-- ==== Sys2Proof/Machine/PoolOps.lean ====
section
/-!
DEFINITION. The procedures of the inter-flow packet pool and the output queue (45_pool R232 to R235, R238, R240, R241).
-/

namespace Sys2Proof.Machine

/-- ITEM (45_pool R232). -/
def State.itemOf (s : State) (native : Bool) (a : PoolInsertArgs) : Item :=
  { payload := a.payload, src := a.src, dst := a.dst, sport := a.sport, dport := a.dport,
    proto := a.proto, seq := a.seq, native, fk := flowKey s.params a.src a.dst a.sport a.dport, ts := s.now }

/-- ARM_POOL(g) (45_pool R233): binds PT[g] to the head of bucket g. -/
def State.armPool (s : State) (g : U16) : State :=
  match Table.find g s.pool with
  | none => s
  | some b =>
    (s.putBucket g { b with timer := s.armed (deadlineAfter b.head.ts s.btoInter) }).countArm

/-- TAKE_HEAD(g) (45_pool R234): the head and the state without it; none for a key not in POOL. -/
def State.takeHead (s : State) (g : U16) : Option (Item × State) :=
  match Table.find g s.pool with
  | none => none
  | some b =>
    match b.rest with
    | [] => some (b.head, { s with pool := Table.erase g s.pool })
    | h :: r => some (b.head, (s.putBucket g { b with head := h, rest := r }).armPool g)

/-- The least `ts` of a batch's items (10_state R34). -/
def oldestTs (first : Item) (others : List Item) : U64 :=
  others.foldl (fun m it => if it.ts < m then it.ts else m) first.ts

/-- PUSH_BATCH(items) (45_pool R238). -/
def State.pushBatch (s : State) (first : Item) (others : List Item) : Proc :=
  if s.oq.length = s.params.oqMax then .capacity s
  else
    .goOn (State.emit
      { s with oq := s.oq ++ [{ first, others, oldest := oldestTs first others }] } .send)

/-- The walk of SEARCH over the other buckets (45_pool R235): `n` items are in the batch already. -/
def State.gather (s : State) (n : Nat) : List U16 → List Item × State
  | [] => ([], s)
  | g :: gs =>
    if n = s.mcp.toNat then ([], s)
    else
      match s.takeHead g with
      | none => s.gather n gs
      | some (it, s') =>
        let (its, s'') := s'.gather (n + 1) gs
        (it :: its, s'')

/-- The keys of POOL other than fk, rising (45_pool R235). -/
def State.otherKeys (s : State) (fk : U16) : List U16 := (s.pool.map Prod.fst).filter (· != fk)

/-- SEARCH(fk) (45_pool R235). -/
def State.search (s : State) (fk : U16) : Proc :=
  if s.pool.length ≤ 1 then .goOn s
  else
    match s.takeHead fk with
    | none => .goOn s
    | some (it, s1) =>
      let (its, s2) := s1.gather 1 (s.otherKeys fk)
      s2.pushBatch it its

/-- POOL_EXPIRE(fk) (45_pool R240). -/
def State.poolExpire (s : State) (fk : U16) : Proc :=
  match s.takeHead fk with
  | none => .goOn s
  | some (it, s') => s'.pushBatch it []

/-- The items of a batch, first item first. -/
def Batch.items (b : Batch) : List Item := b.first :: b.others

/-- The descriptor of an item (45_pool R241). -/
def Item.desc (it : Item) : Desc :=
  { dst := it.dst, seq := it.seq, fh := it.fk, len := BitVec.ofNat 16 it.payload.length }

/-- FRAME(b, ptype, acks) (45_pool R241). -/
def Batch.frame (b : Batch) (ptype : Byte) (acks : List Ackd) : List Byte :=
  interHdr b.first.proto ptype (b.items.map Item.desc) acks ++ xorAll (b.items.map Item.payload)

/-- The step of POOL_INSERT that puts item `it` into its bucket when MBS ≠ 0 (45_pool R236), before the
search. -/
def State.insertItem (s : State) (it : Item) : Proc :=
  match Table.find it.fk s.pool with
  | none =>
    if s.pool.length = s.params.poolFlowsMax then .capacity s
    else .goOn ((s.putBucket it.fk { head := it, rest := [], timer := s.armed 0 }).armPool it.fk)
  | some b =>
    if b.rest.length + 1 < s.mbs.toNat then
      .goOn (s.putBucket it.fk { b with rest := b.rest ++ [it] })
    else
      let b' : Bucket :=
        match b.rest with
        | [] => { b with head := it, rest := [] }
        | h :: r => { b with head := h, rest := r ++ [it] }
      ((s.putBucket it.fk b').pushBatch b.head []).andThen fun s' => .goOn (s'.armPool it.fk)

end Sys2Proof.Machine
end

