-- ==== Sys2Proof/Laws/Timers.lean ====
section
/-!
SUPPORT. The order in which timers fire.
-/

namespace Sys2Proof.Machine

theorem Timer.before_iff (a b : Timer) :
    a.before b = true ↔ a.deadline < b.deadline ∨ (a.deadline = b.deadline ∧ a.seq < b.seq) := by
  simp [Timer.before]

theorem leastTimer_eq_none {l : List (Timer × Owner)} : leastTimer l = none ↔ l = [] := by
  cases l with
  | nil => simp [leastTimer]
  | cons e es =>
    simp only [leastTimer, reduceCtorEq, iff_false]
    split
    · simp
    · split <;> simp

/-- The least timer is in the list, and no other is before it. -/
theorem leastTimer_spec {l : List (Timer × Owner)} {e : Timer × Owner}
    (h : leastTimer l = some e) : e ∈ l ∧ ∀ e' ∈ l, e'.1.before e.1 = false := by
  induction l generalizing e with
  | nil => simp [leastTimer] at h
  | cons x l ih =>
    have hself : ∀ a : Timer, a.before a = false := by intro a; simp [Timer.before]
    unfold leastTimer at h
    split at h
    · rename_i hn
      cases h
      rw [leastTimer_eq_none] at hn
      subst hn
      simp [hself]
    · rename_i m hm
      obtain ⟨h1, h2⟩ := ih hm
      split at h
      · rename_i hb
        cases h
        refine ⟨List.mem_cons_of_mem _ h1, fun e' he => ?_⟩
        rcases List.mem_cons.1 he with rfl | he
        · rw [Timer.before_iff] at hb
          rw [← Bool.not_eq_true, Timer.before_iff]
          rintro (h | h) <;> bv_omega
        · exact h2 e' he
      · rename_i hb
        cases h
        refine ⟨List.mem_cons_self, fun e' he => ?_⟩
        rcases List.mem_cons.1 he with rfl | he
        · exact hself _
        · have h3 := h2 e' he
          rw [Timer.before_iff] at hb
          rw [← Bool.not_eq_true, Timer.before_iff] at h3 ⊢
          bv_omega

/-- What fires next is armed and due. -/
theorem nextDue_mem {s : State} {t : U64} {e : Timer × Owner} (h : s.nextDue t = some e) :
    e ∈ s.armedTimers ∧ e.1.deadline ≤ t.setWidth 65 := by
  simpa using (leastTimer_spec h).1

end Sys2Proof.Machine
end

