theorem layout_rxPacket :
    Layout (fun x => blobFits x.pkt) getRxPacket fun x => put16 x.flow ++ putBlob x.pkt := by
  refine ⟨fun x hx r => ?_, fun bs x r h => ?_⟩
  · simp [getRxPacket, layout_blob.reads _ hx]
  · simp only [getRxPacket, Option.bind_eq_bind, Option.bind_eq_some_iff, Prod.exists] at h
    obtain ⟨g, r1, h1, p, r2, h2, h⟩ := h
    cases h
    obtain ⟨e2, w2⟩ := layout_blob.written _ _ _ h2
    rw [getU16_eq h1, e2]
    simp [w2]

theorem layout_changeFragment :
    Layout (fun _ => true) getChangeFragment fun x => put16 x.flow ++ put16 x.nfrag := by
  refine ⟨fun a _ r => by simp [getChangeFragment], fun bs a r h => ⟨?_, rfl⟩⟩
  simp only [getChangeFragment, Option.bind_eq_bind, Option.bind_eq_some_iff, Prod.exists] at h
  obtain ⟨g, r1, h1, n, r2, h2, h⟩ := h
  cases h
  simp [getU16_eq h1, getU16_eq h2]

theorem layout_flowRow : Layout (fun _ => true) getFlowRow fun x => put16 x.flow ++ [x.i] := by
  refine ⟨fun a _ r => by simp [getFlowRow], fun bs a r h => ⟨?_, rfl⟩⟩
  simp only [getFlowRow, Option.bind_eq_bind, Option.bind_eq_some_iff, Prod.exists] at h
  obtain ⟨g, r1, h1, i, r2, h2, h⟩ := h
  cases h
  simp [getU16_eq h1, getU8_eq h2]

/-! ## The opcode map -/

/-- A row of the opcode map that ignores FLG: its command reads the operands with its layout. -/
theorem Layout.row {α : Type} {good : α → Bool} {p : Parser α} {put : α → List Byte}
    (hl : Layout good p put) {ops : List Byte} {o : Args α} {mk : Args α → Instr} {P : Prop}
    (hinj : ∀ {a b}, mk a = mk b → a = b) (hP : P) :
    some (mk (parseArgs p ops)) = some (mk o) ↔ o.put put = ops ∧ o.wf good p = true ∧ P := by
  have hmk : some (mk (parseArgs p ops)) = some (mk o) ↔ parseArgs p ops = o :=
    ⟨fun h => hinj (Option.some.inj h), fun h => by rw [h]⟩
  rw [hmk, hl.parseArgs_eq_iff]
  simp [hP]

/-- The byte of FLG bit 0 tells the bit. -/
theorem flagByte_inj {a b : Bool} :
    (if a then (1 : Byte) else 0) = (if b then 1 else 0) ↔ b = a := by
  cases a <;> cases b <;> decide

/-- A row of the opcode map whose command holds FLG bit 0. -/
theorem Layout.flagRow {α : Type} {good : α → Bool} {p : Parser α} {put : α → List Byte}
    (hl : Layout good p put) {ops : List Byte} {o : Args α} {mk : Bool → Args α → Instr}
    {flag b : Bool} (hinj : ∀ {x y a b}, mk x a = mk y b → x = y ∧ a = b) :
    some (mk flag (parseArgs p ops)) = some (mk b o) ↔
      o.put put = ops ∧ o.wf good p = true ∧
        (if b then (1 : Byte) else 0) = if flag then 1 else 0 := by
  have hmk : some (mk flag (parseArgs p ops)) = some (mk b o) ↔ flag = b ∧ parseArgs p ops = o :=
    ⟨fun h => hinj (Option.some.inj h), fun h => by rw [h.1, h.2]⟩
  rw [hmk, hl.parseArgs_eq_iff, flagByte_inj]
  tauto

/-- The FLG byte that FLG bit 0 `flag` gives the commands that define it; 0 for the others. -/
def Instr.flagOf (i : Instr) (flag : Bool) : Byte :=
  match i with
  | .poolInsert _ _ | .rxPacket _ _ => if flag then 1 else 0
  | _ => 0

/-- The opcode map gives the command `i` for the operand bytes `ops` exactly when they are its own, are
well-formed, and FLG bit 0 is its own where it defines that bit. -/
theorem instrOf_iff (i : Instr) (flag : Bool) (ops : List Byte) :
    instrOf i.opcode flag ops = some i ↔
      i.operandBytes = ops ∧ i.operandsWf = true ∧ i.flagByte = i.flagOf flag := by
  cases i with
  | nop o => exact layout_none.row Instr.nop.inj rfl
  | regRead o => exact layout_u8.row Instr.regRead.inj rfl
  | cfgWrite o => exact layout_cfgWrite.row Instr.cfgWrite.inj rfl
  | start o => exact layout_none.row Instr.start.inj rfl
  | timeAdvance o => exact layout_u64.row Instr.timeAdvance.inj rfl
  | hash o => exact layout_hash.row Instr.hash.inj rfl
  | hdrBuildInter o => exact layout_hdrBuildInter.row Instr.hdrBuildInter.inj rfl
  | hdrParseInter o => exact layout_blob.row Instr.hdrParseInter.inj rfl
  | hdrBuildIntra o => exact layout_hdrBuildIntra.row Instr.hdrBuildIntra.inj rfl
  | hdrParseIntra o => exact layout_blob.row Instr.hdrParseIntra.inj rfl
  | xorEnc o => exact layout_xorEnc.row Instr.xorEnc.inj rfl
  | xorDec o => exact layout_xorDec.row Instr.xorDec.inj rfl
  | gfMul o => exact layout_gfMul.row Instr.gfMul.inj rfl
  | gfInv o => exact layout_u8.row Instr.gfInv.inj rfl
  | matRank o => exact layout_matRank.row Instr.matRank.inj rfl
  | matInv o => exact layout_matInv.row Instr.matInv.inj rfl
  | vecGen o => exact layout_u8.row Instr.vecGen.inj rfl
  | poolInsert b o => exact layout_poolInsert.flagRow Instr.poolInsert.inj
  | oqPopFrame o => exact layout_oqPop.row Instr.oqPopFrame.inj rfl
  | poolStat o => exact layout_u16.row Instr.poolStat.inj rfl
  | txPush o => exact layout_txPush.row Instr.txPush.inj rfl
  | encode o => exact layout_u16.row Instr.encode.inj rfl
  | rxPacket b o => exact layout_rxPacket.flagRow Instr.rxPacket.inj
  | decode o => exact layout_u16.row Instr.decode.inj rfl
  | recode o => exact layout_u16.row Instr.recode.inj rfl
  | changeFragment o => exact layout_changeFragment.row Instr.changeFragment.inj rfl
  | flowStat o => exact layout_u16.row Instr.flowStat.inj rfl
  | flowRow o => exact layout_flowRow.row Instr.flowRow.inj rfl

Exercise goal:
In the listing above, find the line containing "match i with" and the line containing "layout_hdrBuildInter.row Instr.hdrBuildInter.inj rfl", then quote both, plus every line between them, exactly as written.

Written response:
  match i with
  | .poolInsert _ _ | .rxPacket _ _ => if flag then 1 else 0
  | _ => 0

/-- The opcode map gives the command `i` for the operand bytes `ops` exactly when they are its own, are
well-formed, and FLG bit 0 is its own where it defines that bit. -/
theorem instrOf_iff (i : Instr) (flag : Bool) (ops : List Byte) :
    instrOf i.opcode flag ops = some i ↔
      i.operandBytes = ops ∧ i.operandsWf = true ∧ i.flagByte = i.flagOf flag := by
  cases i with
  | nop o => exact layout_none.row Instr.nop.inj rfl
  | regRead o => exact layout_u8.row Instr.regRead.inj rfl
  | cfgWrite o => exact layout_cfgWrite.row Instr.cfgWrite.inj rfl
  | start o => exact layout_none.row Instr.start.inj rfl
  | timeAdvance o => exact layout_u64.row Instr.timeAdvance.inj rfl
  | hash o => exact layout_hash.row Instr.hash.inj rfl
  | hdrBuildInter o => exact layout_hdrBuildInter.row Instr.hdrBuildInter.inj rfl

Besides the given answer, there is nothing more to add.